[Stored data entries]
- Opening Delimiter -
/-! ### The registers' writers -/

/-- `STATE` is written by PUSH, FLUSH and RESET only, and no command leaves it in `RESYNCING` that did not find it
there (10_state.md R22). -/
def Obligations.StateIsWrittenByPushFlushAndResetOnly : Prop :=
  ∀ (i : Instr) (s t : State), exec i s = .next t →
    (t.sync ≠ s.sync → (∃ b, i = .push b) ∨ i = .flush ∨ i = .reset) ∧
      (s.sync ≠ .resyncing → t.sync ≠ .resyncing)

/-- The PaletteRange is written by RESET, RRST, WR of its two registers, and by PUSH in AUTO mode only
(10_state.md R27). -/
def Obligations.PaletteRangeWriters : Prop :=
  ∀ (i : Instr) (s t : State), exec i s = .next t → (t.prMin ≠ s.prMin ∨ t.prMax ≠ s.prMax) →
    i = .reset ∨ i = .rrst ∨ (∃ v, i = .wr 0x02 v ∨ i = .wr 0x03 v) ∨ (s.pin = false ∧ ∃ b, i = .push b)

/-- `DISP` is written by a publish and by RESET only; where another `DISP` is there after a PUSH, `DISP_VALID` and
`NEW` are set (10_state.md R36, 42_colour_mapper.md R150). -/
def Obligations.DispIsWrittenByPublishAndResetOnly : Prop :=
  ∀ (i : Instr) (s t : State), exec i s = .next t → t.disp ≠ s.disp →
    i = .reset ∨ (∃ b, i = .push b ∧ t.dispValid = true ∧ t.new = true ∧
      ∃ w f lo hi, .frame w f lo hi t.disp ∈ t.out)

/-- The latched `Cfg` and `CAP` change only at RESET (00_scope.md R8, 70_reset_and_hazards.md R212). -/
def Obligations.ConfigurationIsConstantBetweenResets : Prop :=
  ∀ (w : Word) (s t : State), issue w s = .next t →
    ResetWord s.port w ∨ (t.cfg = s.cfg ∧ t.cap = s.cap ∧ t.newConfig = s.newConfig)

/-! ### The sample decoder and the validation predicate -/

/-- R131: `decode` of `FRAME_BYTES` bytes makes 1024 samples, sample `i` of window bytes `2i` and `2i+1` in the
configured byte order; of any other length it raises LengthFault. -/
def Obligations.DecodePairsBytesInTheConfiguredOrder : Prop :=
  ∀ (c : Cfg) (w : List Byte),
    (w.length = frameBytes → ∃ t, decodeFrame c w = .ok t ∧ t.length = nSamples ∧
      ∀ (i : Nat) (x : Sample) (a b : Byte), t[i]? = some x → w[2 * i]? = some a → w[2 * i + 1]? = some b →
        (c.byteOrder = .little → x.toNat = a.toNat + 256 * b.toNat) ∧
          (c.byteOrder = .big → x.toNat = 256 * a.toNat + b.toNat)) ∧
    (w.length ≠ frameBytes → decodeFrame c w = .error (.lengthFault w.length))

/-- `decode` is injective for a fixed byte order, and the two byte orders are related by exchanging the bytes of every
pair (41_sample_decoder.md, the consequences the spec derives). -/
def Obligations.DecodeIsInjectiveAndOrdersDifferBySwapping : Prop :=
  (∀ (c : Cfg) (v w : List Byte), v.length = frameBytes → w.length = frameBytes →
      decodeFrame c v = decodeFrame c w → v = w) ∧
    (∀ (c : Cfg) (w : List Byte), w.length = frameBytes →
      decodeFrame { c with byteOrder := .big } w = decodeFrame { c with byteOrder := .little } (swapPairs w))

/-- R102: the range-sanity check holds of a window exactly when every sample of it is within the thresholds. -/
def Obligations.RangeCheckIsPerSample : Prop :=
  ∀ (c : Cfg) (w : List Byte), w.length = frameBytes →
    (rangeOk c w = true ↔
      ∀ i < nSamples, c.saneMin.toNat ≤ (sampleAt c.byteOrder w i).toNat ∧
        (sampleAt c.byteOrder w i).toNat ≤ c.saneMax.toNat)

/-- R103: the marker check holds of a window exactly when the bytes at `MARK_OFF` are the `MARK_LEN` bytes of the
marker. -/
def Obligations.MarkerCheckComparesTheMarkerBytes : Prop :=
  ∀ (c : Cfg) (w : List Byte), c.wf = true → w.length = frameBytes →
    (markOk c w = true ↔
      (w.drop c.markOff.toNat).take c.markLen.toNat = c.mark.toList.take c.markLen.toNat)

/-- R101: `VALID` is the conjunction of the enabled checks; R104: what it is under each of the four strategies. -/
def Obligations.ValidIsTheConjunctionOfTheEnabledChecks : Prop :=
  ∀ (c : Cfg) (w : List Byte), w.length = frameBytes →
    (valid c w = true ↔ (c.rangeEn = true → rangeOk c w = true) ∧ (c.markEn = true → markOk c w = true)) ∧
      (c.rangeEn = false → c.markEn = false → valid c w = true) ∧
      (c.rangeEn = true → c.markEn = false → valid c w = rangeOk c w) ∧
      (c.rangeEn = false → c.markEn = true → valid c w = markOk c w) ∧
      (c.rangeEn = true → c.markEn = true → valid c w = (rangeOk c w && markOk c w))

/-- With `SANE_MIN > SANE_MAX` and the range check enabled no window is ever valid and no command locks the block
(00_scope.md R9). -/
def Obligations.EmptySaneRangeNeverLocks : Prop :=
  ∀ (i : Instr) (s t : State), s.cfg.rangeEn = true → s.cfg.saneMax < s.cfg.saneMin → s.sync ≠ .locked →
    exec i s = .next t →
    t.sync ≠ .locked ∧ ∀ w : List Byte, w.length = frameBytes → valid s.cfg w = false

/-! ### The colour mapper -/

/-- R144: `map_sample`, on all samples and ranges. R142: the frame mapping is element-wise, pixel `i` sits where sample
`i` sits, and there is a pixel where and only where there is a sample. -/
def Obligations.MapSampleIsTheSpecFormula : Prop :=
  (∀ (c : Cfg) (x lo hi : Sample),
    (hi.toNat ≤ lo.toNat → mapSample c x lo hi = c.palette[0]) ∧
      (lo.toNat < hi.toNat → ∃ h : (min (max x.toNat lo.toNat) hi.toNat - lo.toNat) * 255 /
          (hi.toNat - lo.toNat) < lutSize,
        mapSample c x lo hi =
          c.palette[(min (max x.toNat lo.toNat) hi.toNat - lo.toNat) * 255 / (hi.toNat - lo.toNat)])) ∧
    (∀ (c : Cfg) (t : List Sample) (lo hi : Sample) (i : Nat),
      (mapFrame c t lo hi)[i]? = (t[i]?).map (fun x => mapSample c x lo hi))

/-- R145: the ranges of the fixed-point normalisation; the table index never leaves the table. -/
def Obligations.TableIndexStaysInTheTable : Prop :=
  ∀ x lo hi : Sample, lo < hi →
    lo.toNat ≤ clampSample x lo hi ∧ clampSample x lo hi - lo.toNat ≤ hi.toNat - lo.toNat ∧
      hi.toNat - lo.toNat ≤ 65535 ∧ (clampSample x lo hi - lo.toNat) * 255 ≤ 16711425 ∧
      1 ≤ hi.toNat - lo.toNat ∧
      tableIndex x lo hi = ((clampSample x lo hi - lo.toNat) * 255) / (hi.toNat - lo.toNat) ∧
      tableIndex x lo hi ≤ 255

/-- R143: a sample at or below `lo` maps to `LUT[0]`, one at or above `hi` to `LUT[255]`; in AUTO mode no sample of
the frame is clamped. -/
def Obligations.ClampedSamplesTakeTheEndColours : Prop :=
  (∀ (c : Cfg) (x lo hi : Sample), lo < hi →
      (x ≤ lo → mapSample c x lo hi = c.palette[0]) ∧ (hi ≤ x → mapSample c x lo hi = c.palette[255])) ∧
    (∀ (t : List Sample) (x : Sample), x ∈ t → clampSample x (frameMin t) (frameMax t) = x.toNat)

/-- The table index is monotone in the sample (42_colour_mapper.md, the consequence the spec derives). -/
def Obligations.TableIndexIsMonotone : Prop :=
  ∀ x y lo hi : Sample, lo < hi → x ≤ y → tableIndex x lo hi ≤ tableIndex y lo hi

/-- The range policy (42_colour_mapper.md R141): pinned, the range is left alone; in AUTO it becomes the smallest and
the largest sample of the frame, whatever it was; nothing else changes. -/
def Obligations.RangePolicyIsPinnedOrTheFramesOwn : Prop :=
  ∀ (s : State) (t : List Sample), t ≠ [] →
    (s.pin = true → s.updateRange t = s) ∧
      (s.pin = false → ∃ lo hi, s.updateRange t = { s with prMin := lo, prMax := hi } ∧
        lo ∈ t ∧ hi ∈ t ∧ ∀ x ∈ t, lo ≤ x ∧ x ≤ hi)

/-- In AUTO mode a uniform frame is all `LUT[0]`; any other frame has a pixel `LUT[0]` and a pixel `LUT[255]`
(42_colour_mapper.md, the corner cases the spec derives). -/
def Obligations.AutoRangeReachesBothEnds : Prop :=
  ∀ (c : Cfg) (t : List Sample), t ≠ [] →
    ((∀ x ∈ t, ∀ y ∈ t, x = y) → ∀ p ∈ mapFrame c t (frameMin t) (frameMax t), p = c.palette[0]) ∧
      ((∃ x ∈ t, ∃ y ∈ t, x ≠ y) →
        frameMin t < frameMax t ∧ c.palette[0] ∈ mapFrame c t (frameMin t) (frameMax t) ∧
          c.palette[255] ∈ mapFrame c t (frameMin t) (frameMax t))

/-! ### PUSH -/

/-- PUSH with fewer than `FRAME_BYTES` bytes after the append: the byte is appended, the response is (OK, 0), nothing
else changes (40_synchronizer.md section 3). -/
def Obligations.PushBelowAFrameAppends : Prop :=
  ∀ (s : State) (b : Byte), s.port = .c → s.fault = 0 → capOk s.cap = true →
    s.buf.length + 1 < frameBytes →
    exec (.push b) s = .next { s with buf := s.buf ++ [b], resp := answer s .ok 0 }

/-- PUSH that completes a valid window: it is extracted and the block locks, the range is updated by the policy, the
frame is mapped against that range and published, all in the one command; the response is (OK, 1); nothing else
changes (40_synchronizer.md section 3, 42_colour_mapper.md sections 1 and 4). -/
def Obligations.PushOfAValidWindowPublishes : Prop :=
  ∀ (s : State) (b : Byte) (t : List Sample) (lo hi : Sample), s.port = .c → s.fault = 0 →
    capOk s.cap = true → s.buf.length + 1 = frameBytes → valid s.cfg (s.buf ++ [b]) = true →
    decodeFrame s.cfg (s.buf ++ [b]) = .ok t →
    lo = (if s.pin then s.prMin else frameMin t) → hi = (if s.pin then s.prMax else frameMax t) →
    exec (.push b) s =
      .next { s with
        buf := []
        pos := s.pos + frameBytes
        sync := .locked
        prMin := lo
        prMax := hi
        disp := mapFrame s.cfg t lo hi
        dispValid := true
        new := true
        frameCnt := s.frameCnt + 1
        out := s.out ++ [.frame (s.buf ++ [b]) t lo hi (mapFrame s.cfg t lo hi)]
        resp := answer s .ok 1 }

/-- PUSH that completes a window which fails: the oldest byte is discarded, the block seeks again, and a resync cycle
is counted if it was locked; the response is (OK, 0); nothing else changes (40_synchronizer.md sections 3, 4). -/
def Obligations.PushOfAFailingWindowDiscardsOneByte : Prop :=
  ∀ (s : State) (b first : Byte) (rest : List Byte), s.port = .c → s.fault = 0 → capOk s.cap = true →
    s.buf.length + 1 = frameBytes → valid s.cfg (s.buf ++ [b]) = false → s.buf ++ [b] = first :: rest →
    exec (.push b) s =
      .next { s with
        buf := rest
        pos := s.pos + 1
        sync := .seeking
        resyncCnt := if s.sync = .locked then s.resyncCnt + 1 else s.resyncCnt
        discardCnt := s.discardCnt + 1
        out := s.out ++ [.discard first]
        resp := answer s .ok 0 }

/-- R106: with `len(BUF) = CAP` the oldest byte is removed first, counted, recorded and `OVF` is set, and PUSH goes on
as from that state; the append leaves `STATE` alone and at most `CAP` bytes; the default `CAP` is 4096. That no run
from RESET drops is `OVF = 0` of the synchronizer invariant. -/
def Obligations.PushAtTheCapDropsTheOldestByte : Prop :=
  (∀ (s : State) (b first : Byte) (rest : List Byte), s.port = .c → s.fault = 0 →
      s.buf = first :: rest → s.buf.length = s.cap.toNat →
      exec (.push b) s =
        exec (.push b)
          { s with
            buf := rest
            pos := s.pos + 1
            discardCnt := s.discardCnt + 1
            ovf := true
            out := s.out ++ [.discard first] }) ∧
    (∀ (s : State) (b : Byte), capOk s.cap = true → s.buf.length ≤ s.cap.toNat →
      (s.acceptByte b).buf.length ≤ s.cap.toNat ∧ (s.acceptByte b).sync = s.sync) ∧ State.reset.cap = 4096

/-- R107: a pass of the loop looks at the window at index 0 and removes a frame or one byte; the offsets examined
strictly increase and lie before the final `POS`; the loop ends with fewer than `FRAME_BYTES` bytes; a PUSH that
finds `L < CAP` bytes evaluates `VALID` at most `max(0, L + 2 - FRAME_BYTES)` times, from RESET at most once. -/
def Obligations.ExtractionLoopMakesForwardProgress : Prop :=
  (∀ (s s' : State) (k : Nat), frameBytes ≤ s.buf.length → s.loopBody = .ended s' k →
      (valid s.cfg (s.buf.take frameBytes) = true ∧ s'.buf = s.buf.drop frameBytes ∧ s'.pos = s.pos + frameBytes) ∨
        (valid s.cfg (s.buf.take frameBytes) = false ∧ s'.buf = s.buf.drop 1 ∧ s'.pos = s.pos + 1)) ∧
    (∀ (s t : State) (b : Byte), s.port = .c → s.fault = 0 → exec (.push b) s = .next t →
      t.buf.length < frameBytes ∧ (pushExamines s b).Pairwise (· < ·) ∧
        ∀ p ∈ pushExamines s b, s.pos ≤ p ∧ p < t.pos) ∧
    (∀ (s : State) (b : Byte), s.buf.length < s.cap.toNat →
      (pushExamines s b).length ≤ s.buf.length + 2 - frameBytes) ∧
    (∀ (s : State) (b : Byte), capOk s.cap = true → SyncInv s → (pushExamines s b).length ≤ 1)

/-- PUSH completes from every running state, whatever `BUF` holds, and says how many frames it published
(70_reset_and_hazards.md R223, 30_encoding.md R91): each is a Frame event (10_state.md R46) and one more in `FRAME_CNT`
(R29), and fewer than `FRAME_BYTES` bytes stay (40_synchronizer.md R107). That the response holds the count mod 2^32
is the model's choice (log 19). -/
def Obligations.PushCompletesAndCountsItsFrames : Prop :=
  ∀ (s : State) (b : Byte), s.port = .c → s.fault = 0 →
    ∃ t n, exec (.push b) s = .next t ∧ t.buf.length < frameBytes ∧
      t.resp = answer s .ok (BitVec.ofNat 32 n) ∧ frameCount t.out = frameCount s.out + n ∧
      t.frameCnt = s.frameCnt + BitVec.ofNat 32 n

/-- No byte is lost, repeated or reordered by framing: the bytes that left `BUF` since the last FLUSH followed by those
in it are, after a PUSH, what they were and the new byte (40_synchronizer.md R108, R109, from the model's trace). -/
def Obligations.PushConservesTheStream : Prop :=
  ∀ (s t : State) (b : Byte), s.port = .c → s.fault = 0 → exec (.push b) s = .next t →
    spanStream t = spanStream s ++ [b]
- Closing Delimiter -
What lines in the records above include the string "fixed"? Copy each one.

WRITTEN RESPONSE »
/-- `decode` is injective for a fixed byte order, and the two byte orders are related by exchanging the bytes of every
/-- R145: the ranges of the fixed-point normalisation; the table index never leaves the table. -/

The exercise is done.